## Please enable JavaScript to view this site.

This guide is for an old version of Prism. Browse the latest version or update Prism
 Classification

Often, the goal of logistic regression is to simply classify observations as one of the two possible outcomes that the model describes. We've already discussed how, based on a set of values for the independent (X) variables, the probability of "success" (Y=1) can be calculated. Classification works by using that predicted probability and applying the following set of rules:

1.Define a cutoff value (between 0 and 1)

2.Determine the probability of success for an observation and compare it to the cutoff value

3.If the determined probability is greater than the cutoff value, classify the observations as a success. If the determined probability is less than the cutoff value, classify the observation as a failure

Prism provides two methods that report results based on the logistic model's classification of the data. These include the area under the ROC curve (AUC) and the 2x2 Classification table, both described below.

## Area under the ROC curve (AUC)

Area under the ROC curve (AUC) provides an aggregate value of how well the model correctly classifies the 0s and 1s with all possible cutoff values. AUC values range between 0.5 and 1, where an area of 0.5 means that the model predicts which outcomes will be 1 or 0 no better than flipping a coin, and an area of 1 means that the model predicts perfectly. To understand reported AUC values in more detail, look at some examples of various extremes for ROC curves from logistic regression.

## Classification table (2x2)

The classification table reports a 2x2 table that displays the numbers of correctly classified values at the user-specified cutoff. This table has four entries that report the number of observed 0s (and 1s) that were correctly (and incorrectly) predicted. Additionally, the classification table will provide information on total number of observed 1s and 0s, total number of predicted 1s and 0s, the percent of correctly classified 1s and 0s, the percent of total correctly classified observations, and the positive and negative predictive power.

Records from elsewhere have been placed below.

/-- A core, compute or hub (Table 1.1). Keys: `v` 256c + r, `m` 16c + j, `acc` 1536t + 96i + n. -/
structure Core where
  ctxs      : Store Ctx
  stages    : Store Stage
  /-- the stage FIRING, if any; a hub core's system stage is always stage 0 -/
  firing    : Option Nat
  pc        : Addr
  v         : Store VReg
  m         : Store Mask
  acc       : Store F128
  /-- bits that the debugger has stored into an accumulator entry, which no entry may hold until its other half is stored too (R57,
  R309) -/
  accRaw    : Store F128
  poison    : Store (BitVec 16)
  bats      : Store Bat
  activeBat : Bool
  arr       : List ArrOp
  iq        : Store IqPort
  oq        : Store OqPort
  sp        : Store StreamPort
  cf        : Store Flag
  rq        : Store (List REntry)
  eng       : List EngCmd
  nextId    : Nat
  seg       : Store Word
  ctxOwner  : BitVec 4
  ctxWorld  : Bool
  trapCause : Word
  trapPc    : Addr
  istore    : Store (BitVec 256)
  shadow    : Store Shadow
  lastGrant : Nat
  /-- sequencer halted by dbg.ctl; one more bundle allowed by .step; entries of .haltq to fill -/
  halted    : Bool
  stepOne   : Option RqRef
  haltq     : List RqRef
  cfgRefused : Bool
  failed    : Bool
  /-- the .resume and .skip actions that wait for another firing to close (R398): stage, skip, entry -/
  resuming  : List (Nat × Bool × RqRef)
  hub       : Hub
  deriving DecidableEq, Repr

/-- Record states of the Kiln (Table 16.3). -/
inductive RecState where
  | free | pending | active | inflight | done | evicted | failed
  deriving DecidableEq, Repr

/-- A request record (Table 16.2). -/
structure Rec where
  state    : RecState
  owner    : BitVec 4
  world    : Bool
  dprio    : Nat
  eprio    : Nat
  cnmark   : Bool
  evmark   : Bool
  evd      : Bool
  inst     : Nat
  pfdone   : Bool
  wait     : Nat
  hostid   : BitVec 32
  slot     : Option Nat
  stopt    : Nat
  position : Nat
  reason   : Nat
  fault    : Nat
  inrows   : Nat
  plen     : Nat
  pcons    : Nat
  /-- the charge in flight; the record shows its low 16 bits -/
  infchg   : BitVec 32
  maxnew   : Nat
  gen      : Nat
  evcnt    : Nat
  pages    : List Nat
  prompt   : Nat
  sink     : Nat
  seq      : BitVec 32
  deriving DecidableEq, Repr

/-- A charge in flight (R350, R362). -/
structure Charge where
  num  : BitVec 32
  left : Nat
  deriving DecidableEq, Repr

/-- A model instance: parameters of Table 16.1 and what the Kiln keeps for it (R353). -/
structure Inst where
  rmax     : Nat
  d        : Nat
  chunk    : Nat
  slots    : Nat
  pool     : Nat
  pmax     : Nat
  maxpos   : Nat
  evlim    : Nat
  plbase   : Nat
  stop     : List (List (BitVec 32))
  /-- KPORT: whether an image gives one, its core and iq -/
  placed   : Bool
  kcore    : Nat
  kiq      : Nat
  next     : BitVec 32
  charges  : List Charge
  lastslot : Int
  seq      : BitVec 32
  credits  : Nat
  out      : List Entry
  deriving DecidableEq, Repr

/-- Commands that have reached the Kiln and wait their turn (R283). -/
inductive KilnCmd where
  | step (inst : Nat) (rq : RqRef)
  | ret (inst : Nat) (entry : Word) (src : Nat × Nat)
  | retPkt (inst : Nat) (entries : List Word) (circ : Nat) (tag : BitVec 32) (bad : Bool)
  deriving DecidableEq, Repr

/-- The Kiln (spec/16). `aborts`: instance, charge (low 16 bits; none for every charge in flight), FAIL mode. -/
structure Kiln where
  insts  : Store Inst
  recs   : Store Rec
  queue  : List KilnCmd
  aborts : List (Nat × Option (BitVec 16) × Bool)
  deriving DecidableEq, Repr

/-- Window states (Table 13.7). -/
inductive WinState where
  | free | isOpen | revoking
  deriving DecidableEq, Repr

/-- A window (Table 13.7) and the revoke in progress (R316). -/
structure Window where
  state  : WinState
  base   : BitVec 24
  size   : BitVec 24
  owner  : BitVec 4
  world  : Bool
  rd     : Bool
  wr     : Bool
  at_    : Bool
  queued : BitVec 32
  probes : List Nat
  rq     : Option RqRef
  deriving DecidableEq, Repr

/-- Circuit states (R380). -/
inductive CircState where
  | free | isOpen | failed
  deriving DecidableEq, Repr

/-- A circuit at this package, keyed LINK x 16 + INDEX (Table 17.5, R380). A relay is two of these, the second the mirror
image on its outgoing link. -/
structure Circ where
  state   : CircState
  mirror  : Bool
  w0      : Word
  w1      : Word
  w2      : Word
  reason  : Nat
  sentCnt : Nat
  recvCnt : Nat
  /-- entries to send, and the number of the flit that carries the first beat of the oldest (R383) -/
  txq     : List Entry
  txBase  : Nat
  credOut : Nat
  /-- numbered flits accepted here, unsealed, whose entry or packet is not complete (R373, R383) -/
  rxBuf   : List (Nat × RelayFlit)
  mrsp    : List Packet
  mrspData : Bool
  /-- flits that the relay holds for this side's link (R385) -/
  relay   : List RelayFlit
  probes  : List (BitVec 32)
  reqData : Option Packet
  deriving DecidableEq, Repr

/-- Link states (Table 17.4). -/
inductive LinkState where
  | down | training | up | retrain
  deriving DecidableEq, Repr

/-- A Pleak link (R370 to R375, R416 to R418). -/
structure Link where
  state   : LinkState
  txSeq   : BitVec 16
  rxSeq   : BitVec 16
  replay  : List Flit
  /-- flits of the replay buffer still to be sent again after a NAK or a retrain -/
  resend  : Nat
  ackDue  : Bool
  nakDue  : Bool
  nakOut  : Bool
  nakSeq  : BitVec 16
  nakName : BitVec 16
  nakCnt  : Nat
  ctlq    : List (Byte × CtlMsg)
  ctlPos  : Nat
  slot    : Nat
  rrNext  : Nat
  wire    : Option Flit
  peer    : Option (BitVec 128 × BitVec 64 × BitVec 512)
  /-- package number of the peer, from the PACKAGES section of the accepted image (R425) -/
  peerPkg : Option Byte
  k0      : Nat
  xpriv   : Nat
  nonce   : BitVec 128
  /-- the peer's NONCE, once the head of its record has come (R416) -/
  peerNonce : Option (BitVec 128)
  /-- flits of CONTROL circuit 0 sent and received (R387, R418) -/
  ctlSent : Nat
  ctlRecv : Nat
  /-- payloads of CTL flits accepted whose message is not complete (R373) -/
  ctlBuf  : List Beat
  deriving DecidableEq, Repr

/-- A notice (Table 18.4). -/
structure Notice where
  w0 : Word
  w1 : Word
  w2 : Word
  w3 : Word
  deriving DecidableEq, Repr

/-- A reconfiguration token at work on a region (R405, R406): the replaced stages (core, stage), the cores that have yet to
commit, the cores that had a stage beyond RESIDENT when it was placed, and the routes that committed cores have asked for. -/
structure Token where
  region  : Region
  rq      : RqRef
  stages  : List (Nat × Nat)
  todo    : List Nat
  started : List Nat
  routes  : List (Nat × BitVec 32)
  deriving DecidableEq, Repr

/-- A command of the configuration unit that waits its turn (R288), with the bytes it read at its commit; `world`: its caller
acts on secure resources (R273); `group`: the rectangle of the STAGE section of a domain image. `take` is the commit of an image's
region (R425, R430). -/
inductive CfgCmd where
  | load (core stage : Nat) (bytes : List Byte) (world : Bool) (group : Option Region) (rq : RqRef)
  | commit (region : Region) (start world : Bool) (rq : RqRef)
  | drop (region : Region) (world : Bool) (rq : RqRef)
  | tok (region : Region) (world : Bool) (rq : RqRef)
  | take (region : Region)
  deriving DecidableEq, Repr

/-- An answer over I3C (R434). -/
inductive I3cAnswer where
  | none | ack | nack
  | word (w : Word)
  deriving DecidableEq, Repr

/-- Power state of the package and its quarters, and what I3C reports and sets (R434 to R440). -/
structure Power where
  off       : Bool
  idle      : BitVec 4
  throt     : BitVec 4
  thermtrip : Bool
  bootfail  : Bool
  temps     : Store (BitVec 12)
  watts     : BitVec 16
  pcap      : BitVec 16
  idleen    : BitVec 4
  /-- consecutive quiet clk of each quarter that IDLEEN permits (R435) -/
  quiet     : Store Nat
  telSeq    : BitVec 32
  rxdrop    : BitVec 32
  /-- a quarter has been throttled since the last rewrite of the telemetry page (R440) -/
  throttled : Bool
  /-- words of the telemetry page that a rewrite has still to store: offset and value (R440) -/
  telLeft   : List (Nat × Word)
  i3cOut    : I3cAnswer
  deriving DecidableEq, Repr

/-- The security block, the flash it boots from and the domain image state (spec/19). -/
structure Boot where
  flashA   : List Byte
  flashB   : List Byte
  rollback : BitVec 32
  fwdig    : BitVec 512
  rootKey  : BitVec 456
  domKeys  : Store (BitVec 456)
  domain   : Option (BitVec 32)
  epoch    : Option (BitVec 32)
  /-- the images being received, by the link that brings them (96: the management port), and the last one accepted (R425) -/
  rx       : Store (List Byte)
  image    : List Byte
  /-- packages whose KEYX the application of the image waits for; the binds and loads are still to do (R425) -/
  awaits   : List Nat
  applying : Bool
  root     : Nat
  parent   : Nat
  /-- packages next down the tree that have not acknowledged the image (R425) -/
  waiting  : List Nat
  keySlots : Store Nat
  keyLoaded : Store Bool
  slotEpoch : Store Nat
  /-- own X448 private keys by peer package, and KEYX messages received: package, epoch, public key (R419) -/
  kexPriv  : Store Nat
  kexIn    : List (Nat × Nat × Nat)
  secPend  : Bool
  /-- the debug port is unlocked (R432) -/
  debugOpen : Bool
  /-- PKGDOWN reports: the package, the reporter; quarters of this package that have been reset; the packages declared failed
  (R429); the INSTANCE_LOST reports sent on the management port: DOMAIN, instance, package (R431) -/
  down     : List (Nat × Nat)
  quarters : BitVec 4
  failed   : List Nat
  lost     : List (BitVec 32 × Nat × Nat)
  draws    : Nat
  deriving DecidableEq, Repr

/-- Who moves next: an event or arrival, or a bundle of one core (and stream). -/
inductive Move where
  | event (i : Instr)
  | run (core stream : Nat)
  deriving DecidableEq, Repr

/-- The machine. Cores are keyed 0..287 (compute) and 512 + h (hub); memory is keyed by physical address and an
unlisted byte reads 0 (R45, R305). [DESIGN CHOICE, log 1] -/
structure State where
  cores   : Store Core
  mem     : List Host.Cell
  /-- bytes that an uncorrectable error of their check word holds, and the words that the scrubber has reported (R140, R305 to
  R307) -/
  eccBad  : List Nat
  eccSeen : List Nat
  cycles  : Word
  cycCmp  : Word
  cmpHit  : Bool
  pkgNo   : Byte
  logSeq  : BitVec 32
  notices : List Notice
  wins    : Store Window
  circs   : Store Circ
  links   : Store Link
  kiln    : Kiln
  tokens  : List Token
  cfgWait : List CfgCmd
  /-- the receive queue of the management port, and the count of frames it has taken (R433) -/
  mgmtRx  : List (List Byte)
  mgmtCnt : Nat
  power   : Power
  boot    : Boot
  nextTag : BitVec 32
  /-- the model's own: which core (and stream) runs the next bundle, what moves before it, the step count -/
  focus   : Nat
  stream  : Nat
  agenda  : List Move
  ticks   : Nat
  deriving DecidableEq, Repr

/-- Why the machine stops. [DEDUCED, log 49] -/
inductive Fault where
  /-- step: the package is OFF and nothing on the agenda restores it (R436). Safe: no agent runs. -/
  | poweredOff
  deriving DecidableEq, Repr

/-- Why a step has no meaning. -/
inductive Refusal where
  /-- exec: an arm that has no meaning yet. Safe. -/
  | notModelled (mnemonic : String)
  deriving DecidableEq, Repr

/-! ## Reset values (Table 1.13 and the tables named) -/

def Loop.reset : Loop := { len := 0, count := 0, start := 0 }

def Ctx.reset : Ctx :=
  { g := [], p := [], k := [], loops := [], rmode := 0, sat := false, fireDesc := 0, fireLimit := 0, fireCnt := 0,
    split := none }

def Stream.reset : Stream := { g := [], p := [], loops := [], pc := 0, since := 0, joined := false }

def Stage.reset : Stage :=
  { state := .none, prio := 0, entry := 0, marker := none, cbase := 0, nbun := 0, vlo := 255, vhi := 0,
    masks := 0, accs := 0, bats := 0, keep := 0, inRate := [], outRate := [], inst := none, instPkg := 0,
    group := { x := 0, y := 0, w := 0, h := 0 }, resume := none, prevCharge := none, markerPort := none,
    watch := 0, aging := 0, discard := [], haltCause := 0, haltPc := 0, haltStream := 0,
    barArrived := 0, barFree := 0, barDone := 0, drainErr := false, passed := false }

def IqPort.reset : IqPort :=
  { bind := .unbound, cap := 0, owner := none, q := [], beat := 0, word := 0, popped := 0, failed := false,
    coming := [], held := [], openCh := false, tokenDue := false, behind := false,
    owed := 0, ceSeen := [] }

def OqPort.reset : OqPort :=
  { bind := .unbound, credits := 0, owner := none, cur := none, pushed := 0, failed := false, notices := 0,
    outq := [] }

def StreamPort.reset : StreamPort :=
  { isOpen := false, base := 0, striped := false, len := 0, left := 0, flag := 0, stage := 0, pc := 0,
    charge := 0, order := 0, old := [] }

def Flag.reset : Flag := { value := 0, threshold := 0, err := false, owner := none }

def Bat.reset : Bat := { w := 0, sc := 0, fmt := 0, werr := false, serr := false }

/-- Boot entry of the hub cores with the flash ENTRY taken as 0 (R415 step 3; log 4). [DESIGN CHOICE, log 4] -/
def bootEntry : Addr := 0xF870100000#40

def TrapBank.reset : TrapBank := { cause := 0, pc := 0, vec := bootEntry, pie := false, ppriv := .u }

/-- [DESIGN CHOICE, log 5] -/
def Hub.reset : Hub :=
  { priv := .m, ie := false, bankS := TrapBank.reset, bankM := TrapBank.reset, irqEn := 0, idle := false,
    stopped := false, inReset := false }

/-- A core after package reset (Table 1.13); CORE.CTX is owner 0, secure; a hub core's PC is the boot entry.
[DESIGN CHOICE, log 5] -/
def Core.reset : Core :=
  { ctxs := [], stages := [], firing := none, pc := bootEntry, v := [], m := [], acc := [], accRaw := [],
    poison := [], bats := [], activeBat := false, arr := [], iq := [], oq := [], sp := [], cf := [], rq := [],
    eng := [], nextId := 0, seg := [], ctxOwner := 0, ctxWorld := true, trapCause := 0, trapPc := 0,
    istore := [], shadow := [], lastGrant := 0, halted := false, stepOne := none, haltq := [],
    cfgRefused := false, failed := false, resuming := [], hub := Hub.reset }

def Rec.reset : Rec :=
  { state := .free, owner := 0, world := false, dprio := 0, eprio := 0, cnmark := false, evmark := false,
    evd := false, inst := 0, pfdone := false, wait := 0, hostid := 0, slot := none, stopt := 0, position := 0,
    reason := 0, fault := 0, inrows := 0, plen := 0, pcons := 0, infchg := 0, maxnew := 0, gen := 0, evcnt := 0,
    pages := [], prompt := 0, sink := 0, seq := 0 }

/-- [DESIGN CHOICE, log 5] -/
def Inst.reset : Inst :=
  { rmax := 0, d := 0, chunk := 0, slots := 0, pool := 0, pmax := 0, maxpos := 0, evlim := 0, plbase := 0,
    stop := [], placed := false, kcore := 0, kiq := 0, next := 0, charges := [], lastslot := -1, seq := 0,
    credits := 0, out := [] }

def Window.reset : Window :=
  { state := .free, base := 0, size := 0, owner := 0, world := false, rd := false, wr := false, at_ := false,
    queued := 0, probes := [], rq := none }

The total number of observed (entered) 0s = A + B

The total number of observed (entered) 1s = C + D

The total number of predicted 0s = A + C

The total number of predicted 1s = B + D

The percent of observed 0s correctly classified = (A/(A+B))*100

The percent of observed 1s correctly classified = (D/(C+D))*100

The percent of all observations correctly classified = ((A+D)/(A+B+C+D))*100

The negative predictive power (%) = (A/(A+C))*100

The positive predictive power (%) = (D/(B+D))*100

 Predicted 0 Predicted 1 Observed 0 A B Observed 1 C D

There are a number of other values that can be obtained from the classification table that Prism doesn’t report directly. For example, common values obtained from this sort of data include the False Discovery Rate (B/(B+D)), the False Negative Rate (C/(C+D)), and many others. For additional information, read more about values that can be calculated from classification tables.

Note also that two common values – Sensitivity and Specificity – can be calculated from the classification table. For the selected cutoff value (default 0.5), the sensitivity and specificity can be calculated from the values in the classification table as:

Sensitivity = D/(C+D)

Specificity = A/(A+B)

Prism reports these in the "percent correctly classified" column. The “percent of observed 1s correctly classified” is the sensitivity, and “percent of observed 0s correctly classified” is the specificity. Prism reports these as percentages.